Puntuale anche questa settimana la consueta rubrica di libri de “L’Opinione delle Libertà” che dà voce e spazio ai volti noti e meno noti della letteratura italiana.

Questa settimana vi consigliamo “Una storia straordinaria” di Diego Galdino (Leggereditore).

Diego Galdino (classe 1971) vive a Roma e ogni mattina si alza, mentre la città ancora dorme, per aprire il suo bar dove tutti i giorni saluta i clienti con i caffè più fantasiosi della città. Autore di successo internazionale, Galdino è tradotto nei Paesi di lingua spagnola, in Polonia, Bulgaria e Serbia. Ha esordito con “Il primo caffè del mattino”, di cui sono stati venduti anche i diritti cinematografici in Germania. Successivamente ha pubblicato con Sperling & Kupfer “Mi arrivi come un sogno”, “Vorrei che l’amore avesse i tuoi occhi”, “Ti vedo per la prima volta”.

La Storia

Un racconto eccezionalmente commovente in cui la linea della vita prima si spezza e poi si ricongiunge raddoppiando la propria resistenza. A volte capita che, assorbiti dalla routine quotidiana, non ci si accorga di avere la strada per la felicità proprio davanti agli occhi.

“Luca e Silvia sono due ragazzi come tanti che vivono vite normali, apparentemente distanti. Eppure ogni giorno si sfiorano, si ascoltano, si vedono. I sensi percepiscono la presenza dell’altro senza riconoscersi, fino a quando qualcosa interrompe il flusso costante della vita: Luca perde la vista e Silvia viene aggredita in un parcheggio. La loro vita, sconvolta, li porta a chiudersi in un’altra realtà e il destino sembra dimenticarsi di loro. Tuttavia, due anni dopo, la loro grande passione, il cinema, li fa incontrare per la prima volta e Luca e Silvia finiscono seduti uno accanto all’altra alla prima di un film d’amore. I due protagonisti, feriti dalle vicissitudini degli eventi passati, si ritrovano, così, loro malgrado, a vivere una storia fuori dall’ordinario. Ma l’amore può essere tanto potente da superare i confini dei nostri limiti e delle nostre paure?”.
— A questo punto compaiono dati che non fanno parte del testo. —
-- ==== Sys2Proof/Machine/Ops.lean ====
section
/-! DEFINITION. Machine/Ops.lean: the named operations over registers, counters, records to be written and what is
sent out; every meaning uses these. -/

namespace Sys2Proof.Machine

/-- The outcome of a command. -/
abbrev Res := Host.Outcome State Fault Refusal

/-- The canonical form of a memory: addresses strictly rising, and no byte listed that an unlisted address reads as, which is zero
(03 R64, 07 R200). -/
def Memory.wf (m : List Host.Cell) : Bool := Tab.wf (0 : Byte) m

/-- The value in force of the register at a byte offset of PF0's window. -/
def State.reg (s : State) (a : Nat) : Nat := ((s.regs.find a).map BitVec.toNat).getD (resetAt a)

/-- Bits `[hi:lo]` of the register at a byte offset of PF0's window. -/
def State.fld (s : State) (a hi lo : Nat) : Nat := bits (s.reg a) hi lo

/-- Set the value in force of a register. A value equal to the reset value is not listed. -/
def State.setReg (s : State) (a v : Nat) : State :=
  { s with regs := s.regs.set (BitVec.ofNat 64 (resetAt a)) a (BitVec.ofNat 64 v) }

/-- The header state of page `pg`. -/
def State.page (s : State) (pg : Nat) : Page := s.pages.get {} pg

/-- Change the header state of page `pg`. -/
def State.updPage (s : State) (pg : Nat) (g : Page → Page) : State := { s with pages := s.pages.upd {} pg g }

/-- Count `n` in the RC counter at offset `a`, unless its page's cnt_stop is 1 (17 Table 17.6). -/
def State.inc (s : State) (a : Nat) (n : Nat := 1) : State :=
  if s.fld (0x1000 * (a / 0x1000) + 8) 0 0 = 1 then s else s.setReg a ((s.reg a + n) % 2 ^ 64)

/-- Leave an item for the end of the command. -/
def State.push (s : State) (t : Todo) : State := { s with todo := s.todo ++ [t] }

/-- Raise an event (15 R401). -/
def State.event (s : State) (e : Ev) : State := s.push (.event e)

/-- Write an audit record (15 R407). -/
def State.audit (s : State) (a : Aud) : State := s.push (.audit a)

/-- Write an event-queue record to queue `q` (13 R353). -/
def State.evqSend (s : State) (q : Nat) (r : EvqRec) : State := s.push (.evq q r)

/-- Send something out of the device. -/
def State.emit (s : State) (o : Out) : State := { s with out := o :: s.out }

/-- A value that the spec leaves open, and the state with its counter advanced (log entry 1). -/
def State.free (s : State) : BitVec 64 × State := (Config.free s.freeCtr, { s with freeCtr := s.freeCtr + 1 })

/-- The default event queue of a function, if it has one (13 Table 13.17). -/
def State.defEvq (s : State) (fn : Nat) : Option Nat :=
  let r := s.reg (Blk.fn.at (fn / 128) (0x804 + 16 * (fn % 128)))
  if bitAt r 12 then some (bits r 11 0) else none

/-- Write an event-queue record to the default event queue of a function, if it has one of its own. -/
def State.notify (s : State) (fn : Nat) (r : EvqRec) : State :=
  match s.defEvq fn with
  | none => s
  | some q => if (s.evqs.get {} q).owner = fn then s.evqSend q r else s

/-- An event sent to a function directly by a rule (17 R440): a kind 0x02 record of its default event queue. -/
def Ev.toEvq (e : Ev) (forced : Bool := false) : EvqRec :=
  { kind := 2, forced, code := 256 * e.blk.code + e.num, src := 6 * 2 ^ 24 + 2 ^ 16 * e.blk.code + e.inst,
    p0 := e.p0 + 2 ^ 32 * e.p1, p1 := e.p2 + 2 ^ 32 * e.p3 }

/-- Raise an event and send it to the owner it concerns, where that is not PF0. -/
def State.eventTo (s : State) (e : Ev) (fn : Nat) : State :=
  let s := s.event e
  if fn = 0 then s else s.notify fn e.toEvq

/-- The hub as an agent of the planes. -/
def hubAgent : Nat := 72

/-- A source has used a destination since the last boundary (01 R25). -/
def State.useNoc (s : State) (src dst : Nat) : State :=
  if s.noc.used.contains (src, dst) then s else { s with noc := { s.noc with used := s.noc.used ++ [(src, dst)] } }

/-- log2 of the tick length in force (02 R42). -/
def State.tickLog (s : State) : Nat := s.fld 0x1048 4 0

/-- Boundaries since reset: timers that are stated in ticks count these (02 R43). -/
def State.ticks (s : State) : Nat := s.plumb.count

/-- The current tick number (02 R42). -/
def State.tick (s : State) : Nat := s.plumb.now / 2 ^ s.tickLog

end Sys2Proof.Machine
end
Una storia che sorprende e sconvolge con un punto di rottura violento e spietato, in grado di far perdere ogni riferimento, disorientando protagonisti e lettore, scombussolando tutto ciò che avevamo immaginato. Luca e Silvia vengono messi alla prova dalla vita e rispondo positivamente anche nel momento di maggiore sconforto, mostrando grande resilienza e forzando la mano su quello che pareva un destino beffardo.

Diego Galdino colpisce ancora, dando vita ad un intreccio narrativo di intensa suggestione.